In Q3 2012, the Company earned a $1 million milestone payment from Talon Therapeutics, Inc. based on the FDA approval of Marqibo and will receive royalty payments based on Marqibo's commercial sales.
Research, development, collaborations and contracts expenses were $3.1 million in Q3 2012 as compared to $4.4 million in Q3 2011.
Third-party expenses on the TKM-Ebola program and Alnylam manufacturing were considerably lower in Q3 2012 as compared to Q3 2011.
Spending on Tekmira's internal research programs was reduced as the Company focused on TKM-Ebola, TKM-PLK1 and its litigation against Alnylam and AlCana.
General and administrative expenses were $1.5 million in Q3 2012 as compared to $1.2 million in Q3 2011. This increase in Q3 2012 largely relates to legal fees incurred in respect of Tekmira's lawsuit against Alnylam and AlCana.

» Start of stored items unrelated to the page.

-- ==== Sys2Proof/Machine/Atomics.lean ====
section
/-! DEFINITION. Atomics and reductions (R225 to R236): where they execute, what they compute, and their steps. -/

namespace Sys2Proof.Machine

open Sys2Proof

/-! ### Operations (R229, R230) -/

/-- Width in bytes of ATOM's and RED's codes; 16 and 17 stand for ATOMC of 4 and 8 bytes. -/
def atomBytes (c : Nat) : Nat :=
  match c with
  | 1 => 8 | 6 => 8 | 7 => 8 | 12 => 8 | 15 => 8 | 17 => 8 | _ => 4

/-- A floating sum of R230. -/
def atomFadd (f : FloatFmt) (a b : Nat) : Nat := ((unpack f a).add false (unpack f b)).pack f .rn

/-- The value an ATOM or RED writes, of the old value and the operand. -/
def atomResult (c a b : Nat) : Nat :=
  match c with
  | 0 => (a + b) % 2 ^ 32
  | 1 => (a + b) % 2 ^ 64
  | 2 => if asInt true 32 a ≤ asInt true 32 b then a else b
  | 3 => min a b
  | 4 => if asInt true 32 a ≤ asInt true 32 b then b else a
  | 5 => max a b
  | 6 => min a b
  | 7 => max a b
  | 8 => Nat.land a b
  | 9 => Nat.lor a b
  | 10 => Nat.xor a b
  | 13 => atomFadd .f32 a b
  | 14 => atomFadd .bf16 (a % 65536) (b % 65536) + atomFadd .bf16 (a / 65536) (b / 65536) * 65536
  | 15 => atomFadd .f64 a b
  | _ => b

/-- What a step writes; none where a comparison fails. `b` is the operand or comparand, `c2` the swap value. -/
def atomWrites (code old b c2 : Nat) : Option Nat :=
  if 16 ≤ code then (if old = b then some c2 else none) else some (atomResult code old b)

/-! ### Places (R226, R227) -/

/-- The rank that a scope and a placement name; 4 is the CXL port unit, 5 the fabric unit. -/
def rankOf (scope ap : Nat) : Nat :=
  if ap = 2 then 4
  else if ap = 3 then 5
  else max (match scope with | 0 => 0 | 1 => 0 | 2 => 1 | 3 => 2 | 4 => 2 | _ => 4) (if ap = 1 then 3 else 0)

/-- The rank at which a lane's step is performed: R227, R234; in record and replay mode every step is
performed at the home slice (R393). -/
def placeOf (o : Who) (loc : Loc) (scope ap : Nat) : Nat :=
  match loc with
  | .ls _ _ => 0
  | .host _ => 4
  | _ => if o.u.fixed || logsAll o.u.mode then 2 else rankOf scope ap

/-- The atomic placement of the page of an address (R226). -/
def State.placement (s : State) (o : Who) (va : Dword) : Nat :=
  match s.translate o.g.core o.asid .write va with
  | (_, .ok x) => x.ap
  | _ => 0

/-- What a lane's step has: its rank, operand and swap value, and the old value once it has been read apart. -/
structure Step1 where
  rank : Nat
  b    : Nat
  c2   : Nat
  old  : Option Nat
  bad  : Bool

def Step1.words (t : Step1) : List Word :=
  [BitVec.ofNat 32 t.rank, lo32 (BitVec.ofNat 64 t.b), hi32 (BitVec.ofNat 64 t.b), lo32 (BitVec.ofNat 64 t.c2),
    hi32 (BitVec.ofNat 64 t.c2), if t.old.isSome then 1 else 0, lo32 (BitVec.ofNat 64 (t.old.getD 0)),
    hi32 (BitVec.ofNat 64 (t.old.getD 0)), if t.bad then 1 else 0]

/-- The step of piece i. -/
def Op.step1 (x : Op) (i : Nat) : Step1 :=
  let l := (x.lanes.get i).getD []
  { rank := (nth l 0).toNat, b := (pair (nth l 1) (nth l 2)).toNat, c2 := (pair (nth l 3) (nth l 4)).toNat,
    old := if nth l 5 = 1 then some (pair (nth l 6) (nth l 7)).toNat else none, bad := nth l 8 = 1 }

/-! ### Issue (R231 to R233) -/

/-- The request of an atomic of width w. -/
def atomReq (x : MemOp) (w : Nat) (o : Who) : Request :=
  { space := x.space.toNat, kind := .write, write := true, n := w, lanes := laneAddrs o x }

/-- A value of w bytes in a lane's data registers, from the k-th on. -/
def atomOperand (o : Who) (x : MemOp) (w k lane : Nat) : Nat :=
  let r := x.reg.num.toNat + k
  if x.reg.cls = .s then (if w = 8 then (o.spair r).toNat else (o.sreg r).toNat)
  else if w = 8 then (pair (o.w.vreg r lane) (o.w.vreg (r + 1) lane)).toNat else (o.w.vreg r lane).toNat

/-- R236: an atomic that carries a replay ticket. -/
def ticketed (u : WorkUnit) (kind : OpKind) (code : Nat) : Bool := u.fixed && (kind = .atom || code = 15)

As at September 30, 2012, the Company had a contingent obligation to Orrick, Herrington and Sutcliffe LLP, lead legal counsel for the lawsuit against Alnylam and AlCana of $15,887,877). As a result of the settlement of the litigation between Tekmira and Alnylam plus costs incurred after September 30, 2012, are now payable to Orrick and will be recorded in Q4 2012.
Conclusion: Strong Buy
Tekmira Pharmaceuticals Corporation is a biopharmaceutical company focused on advancing novel RNA interference therapeutics (RNAi therapeutics) and providing its leading lipid nanoparticle delivery technology to pharmaceutical partners. Tekmira has been working in the field of nucleic acid delivery for over a decade and has broad intellectual property covering LNPs.

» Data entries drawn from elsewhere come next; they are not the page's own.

-- ==== Sys2Proof/Machine/Copy.lean ====
section
/-! DEFINITION. Operands of engines in memory (R115, R239); the copy engine (R237 to R244), writes and windows of the
weight store (R128, R150, R151), and multicast (R245, R246). -/

namespace Sys2Proof.Machine

open Sys2Proof

/-! ### Pages of an engine instruction (R115, R239) -/

/-- Bytes of an operand from a virtual address on, cut at 4 KiB pages. -/
def pageRuns (va : Dword) (n : Nat) : List Run :=
  (List.range ((va.toNat % 4096 + n + 4095) / 4096)).map fun i =>
    let lo := if i = 0 then 0 else 4096 * i - va.toNat % 4096
    let hi := min n (4096 * (i + 1) - va.toNat % 4096)
    { lane := none, off := lo, va := va + BitVec.ofNat 64 lo, len := hi - lo }

/-- Bytes of a virtual range that lie at one place. -/
structure Mapped where
  va  : Dword
  len : Nat
  loc : Loc
  hs  : Bool

/-- The translations of an engine instruction's global operands, once the TLBs hold them. `ACC` 3 counts its lookups
(R343). -/
def State.engineRuns (s : State) (o : Who) (reads writes : List Run) : State × Except Stop (List Mapped) :=
  let (s, a) := s.translateRuns o .read 3 [] reads
  let (s, b) := s.translateRuns o .write 3 (a.map fun f => pageKey f.run f.res) writes
  let bad (k : Nat) (l : List Found) : List (Run × XFault × Nat) := l.filterMap fun f =>
    match f.res with | .ok _ => none | .error e => some (f.run, e, k)
  let all := bad 0 a ++ bad 1 b
  let faults := all.map fun x => (x.1, x.2.1)
  match nearFirst faults with
  | some x => (s, .error (.trap (nearTrap o x (nearLanes x.2.1 faults))))
  | none =>
    match all.findSome? fun x => match x.2.1 with | .far lv => some (x.1, lv, x.2.2) | .near _ _ => none with
    | some (r, lv, k) =>
      if s.canPark o r.va then (s, .error (.far { va := r.va, level := lv, acc := k })) else (s, .error (.stall 25))
    | none =>
      let place := fun (f : Found) => match f.res with
        | .ok x => (match s.region o.u.ctl x.pa with
          | some l => (.ok { va := f.run.va, len := f.run.len, loc := l, hs := x.hs } : Except TrapInfo Mapped)
          | none => .error (s.regionTrap o (a ++ b)))
        | .error _ => .error (s.regionTrap o (a ++ b))
      match (a ++ b).mapM place with
      | .ok l => (s, .ok l)
      | .error t => (s, .error (.trap t))

/-- Every page of an engine instruction's global operands is translated at issue, for which the part waits (R239); a fault
is precise and saves the whole part (R115). -/
def State.engineMap (s : State) (o : Who) (reads writes : List Run) : State × Except Stop (List Mapped) :=
  match s.fillTlbs o.g.core o.asid ((reads ++ writes).map fun r => r.va) with
  | (s, true) => (s, .error (.stall 24))
  | (_, false) => s.engineRuns o reads writes

/-- The place of a virtual address among mapped ranges. -/
def mapAt (l : List Mapped) (va : Dword) : Loc :=
  match l.find? fun m => m.va.toNat ≤ va.toNat && va.toNat < m.va.toNat + m.len with
  | some m => m.loc.add (va.toNat - m.va.toNat)
  | none => .dev 0

/-- One of an engine's reads of bytes, at the place itself; an error reads as zeros, and says so. -/
def State.engineRead (s : State) (l : Loc) (n : Nat) : State × List Byte × Bool :=
  match l with
  | .ctrl a => match s.ctrlRead a n with | (s, d) => (s, d, false)
  | _ =>
    let bad := s.badAt l n
    let zero := fun i => s.badAt (l.add (4 * (i / 4))) 4
    match s.readAt l n with
    | (t, d) => (t, if bad then d.zipIdx.map fun e => if zero e.2 then 0 else e.1 else d, bad)

/-- One of an engine's writes, performed at the place itself and entered in the core's signature (R218). -/
def State.engineWrite (s : State) (core : Nat) (l : Loc) (d : List Byte) : State :=
  match l with
  | .ctrl a => s.ctrlWrite a d
  | _ => (s.writeAt l d).noteWrite core l

/-! ### Descriptors (R238, R239) -/

/-- What a copy's registers say. -/
structure CopyDesc where
  src   : Dword
  dst   : Dword
  bytes : Nat
  rows  : Nat
  sp    : Nat
  dp    : Nat
  srcL  : Bool
  dstL  : Bool
  mask  : Option Dword
  barr  : Nat
  stamp : Dword
  value : Dword
  bad   : Bool

/-- The descriptor, read at issue. -/
def copyDesc (o : Who) (x : EngOp) (gather : Bool) : CopyDesc :=
  let r := x.a.num.toNat
  let b := x.b.num.toNat
  let w := fun i => (o.sreg (r + i)).toNat
  let dstL := !x.mod.getLsbD 1
  { src := o.spair r, dst := o.spair (r + 2), bytes := w 4 % 2 ^ 24, rows := w 5 % 65536, sp := w 6, dp := w 7,
    srcL := x.mod.getLsbD 0, dstL := dstL, mask := if gather then some (o.spair x.c.num.toNat) else none,
    barr := (o.sreg b).toNat, stamp := if dstL then 0 else o.spair b, value := if dstL then 0 else o.spair (b + 2),
    bad := w 4 / 2 ^ 24 != 0 || w 5 / 65536 != 0 }

/-- R239: what raises COPY_DESC. -/
def CopyDesc.illegal (d : CopyDesc) (lsz : Nat) : Bool :=
  let pitch := fun (p : Nat) => p % 4 != 0 || (1 < d.rows && p < d.bytes)
  let out := fun (l : Bool) (a : Dword) (p : Nat) => l && (2 ^ 32 ≤ a.toNat || lsz < a.toNat + (d.rows - 1) * p + d.bytes)
  d.bad || pitch d.dp || pitch d.sp || d.rows = 0 || (d.mask.isSome && 64 < d.rows) || d.bytes = 0 || d.bytes % 4 != 0 ||
  d.src.toNat % 4 != 0 || d.dst.toNat % 4 != 0 || 2 ^ 24 < d.rows * d.bytes || out d.srcL d.src d.sp ||
  out d.dstL d.dst d.dp || (d.dstL && (d.barr % 16 != 0 || lsz < d.barr + 20)) ||
  (!d.dstL && d.stamp.toNat % (if d.mask.isSome then 16 else 8) != 0)

/-- The rows that move, source and destination (R240). -/
def CopyDesc.moves (d : CopyDesc) (scatter : Bool) : List (Nat × Nat) :=
  match d.mask with
  | none => (List.range d.rows).map fun i => (i, i)
  | some m => ((List.range d.rows).filter m.getLsbD).zipIdx.map fun e => if scatter then (e.2, e.1) else (e.1, e.2)

/-- Bytes of a row, cut where the source or the destination passes into another sector. -/
def rowCuts (src dst : Nat) : Nat → Nat → Nat → List (Nat × Nat)
  | 0, _, _ => []
  | f + 1, off, n =>
    if n = 0 then []
    else
      let k := min n (min (32 - (src + off) % 32) (32 - (dst + off) % 32))
      (off, k) :: rowCuts src dst f (off + k) (n - k)

/-- Runs of the rows of a global end. -/
def rowRuns (a : Dword) (rows pitch bytes : Nat) : List Run :=
  (List.range rows).flatMap fun i => pageRuns (a + BitVec.ofNat 64 (i * pitch)) bytes

/-! ### The channel (R237, R244) -/

/-- The channel of a wave's copies. -/
def Who.channel (o : Who) : Nat := 2 * (o.g.core % 8) + o.w.index % 2

def State.channel (s : State) (cl ch : Nat) : Channel := ((s.cluster cl).chans.get ch).getD Channel.reset
def State.modChannel (s : State) (cl ch : Nat) (f : Channel → Channel) : State :=
  s.modCluster cl fun c => { c with chans := c.chans.put ch (f ((c.chans.get ch).getD Channel.reset)) }

/-- The channel's copies that have not completed, in issue order. -/
def State.waiting (s : State) (cl ch : Nat) : List Op :=
  (s.channel cl ch).queue.filterMap fun i => (s.op i).bind fun x => if x.done then none else some x

/-! ### Issue -/

/-- Arguments of a copy's operation: pieces of the source, global destination, barrier, stamp value, handle, bytes of
rows that are not selected, rows that are, whether it is a GCOPY or SCOPY, whether it has started. -/
def Op.arg (x : Op) (i : Nat) : Nat := (nth x.args i).toNat

/-- The pieces of a copy: sources, then destinations one for one, each with its destination row, then the stamp. -/
def copyPieces (o : Who) (d : CopyDesc) (scatter : Bool) (m : List Mapped) : List Piece :=
  let piece := fun (row : Nat) (va : Dword) (l : Loc) (n : Nat) =>
    ({ lane := 0, off := row, va := va, loc := l, len := n, data := [], hs := false } : Piece)
  let cuts := (d.moves scatter).flatMap fun e =>
    let a := d.src + BitVec.ofNat 64 (e.1 * d.sp)
    let b := d.dst + BitVec.ofNat 64 (e.2 * d.dp)
    (rowCuts a.toNat b.toNat (d.bytes / 4 + 1) 0 d.bytes).map fun c =>
      (e.2, a + BitVec.ofNat 64 c.1, b + BitVec.ofNat 64 c.1, c.2)
  let place := fun (l : Bool) (va : Dword) => if l then Loc.ls o.w.group va.toNat else mapAt m va
  cuts.map (fun c => piece c.1 c.2.1 (place d.srcL c.2.1) c.2.2.2) ++
    cuts.map (fun c => piece c.1 c.2.2.1 (place d.dstL c.2.2.1) c.2.2.2) ++
    (if d.dstL then [] else
      [{ piece 0 d.stamp (mapAt m d.stamp) (if d.mask.isSome then 16 else 8) with
         hs := ((m.find? fun p => p.va = d.stamp).map fun p => p.hs).getD false }])

/-- The checks of a copy, in the order of R239. -/
def State.copyCheck (s : State) (o : Who) (x : EngOp) (gather : Bool) : State × Except Stop (List Mapped) :=
  let d := copyDesc o x gather
  if d.illegal o.u.lsz then (s, .error (.trap (TrapInfo.plain codeCopyDesc o.p.pc)))
  else if 8 ≤ (s.waiting (clusterOf o.g.core) o.channel).length then (s, .error (.stall 26))
  else
    s.engineMap o (if d.srcL then [] else rowRuns d.src d.rows d.sp d.bytes)
      (if d.dstL then [] else rowRuns d.dst d.rows d.dp d.bytes ++ pageRuns d.stamp (if gather then 16 else 8))

/-- A copy enters its channel (R237, R244). -/
def State.issueCopy (s : State) (i : Instr) (o : Who) (x : EngOp) (gather scatter : Bool) (m : List Mapped) : State :=
  let d := copyDesc o x gather
  let cl := clusterOf o.g.core
  let serial := (s.channel cl o.channel).issued + 1
  let handle : Word := serial ++ BitVec.ofNat 4 o.channel
  let ps := copyPieces o d scatter m
  let n := (ps.length - if d.dstL then 0 else 1) / 2
  let (s, id) := s.fresh1
  let moved := (d.moves scatter).length
  let op := { blankOp o id (lineCounter o.p (headOf i).csel) .copy with
    scope := (x.mod.extractLsb' 5 3).toNat, hint := (x.mod.extractLsb' 2 3).toNat, pieces := ps,
    args := [BitVec.ofNat 32 n, if d.dstL then 0 else 1, BitVec.ofNat 32 d.barr, lo32 d.value, hi32 d.value, handle,
      BitVec.ofNat 32 ((d.rows - moved) * d.bytes), BitVec.ofNat 32 moved, if gather then 1 else 0, 0] }
  let s := s.modChannel cl o.channel fun c => { c with issued := serial, queue := (s.waiting cl o.channel).map (·.id) ++ [id] }
  let s := (s.addOp o op).sendPieces o op (ps.take n) (ps.drop n)
  let s := if op.scope = 5 then s.recallLines (ps.drop (2 * n)) else s
  ((s.writeS o x.dst handle.toNat).advance o.pr).settle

RNAi therapeutics have the potential to treat a broad number of human diseases by "silencing" disease causing genes. The discoverers of RNAi, Stanford University's Andrew Z. Fire and University of Massachusetts' Craig C. Mello, were awarded the 2006 Nobel Prize for Physiology or Medicine "for their discovery of RNA interference - gene silencing by double-stranded RNA," a gene silencing mechanism used by all cells.
RNAi therapeutics, such as "siRNAs," require delivery technology to be effective systemically. Tekmira's LNP technology is probably the most widely adopted delivery technology for the systemic delivery of RNAi therapeutics. Tekmira's LNP formulations are manufactured by a proprietary method and LNP-based products have been reviewed by multiple FDA divisions for use in clinical trials. LNP formulations comprise several lipid components that can be adjusted to suit the specific application. Tekmira may be small, but this company has a big lead in RNAi therapeutics that could translate into significant rewards to shareholders who invest at this stage of their promising development.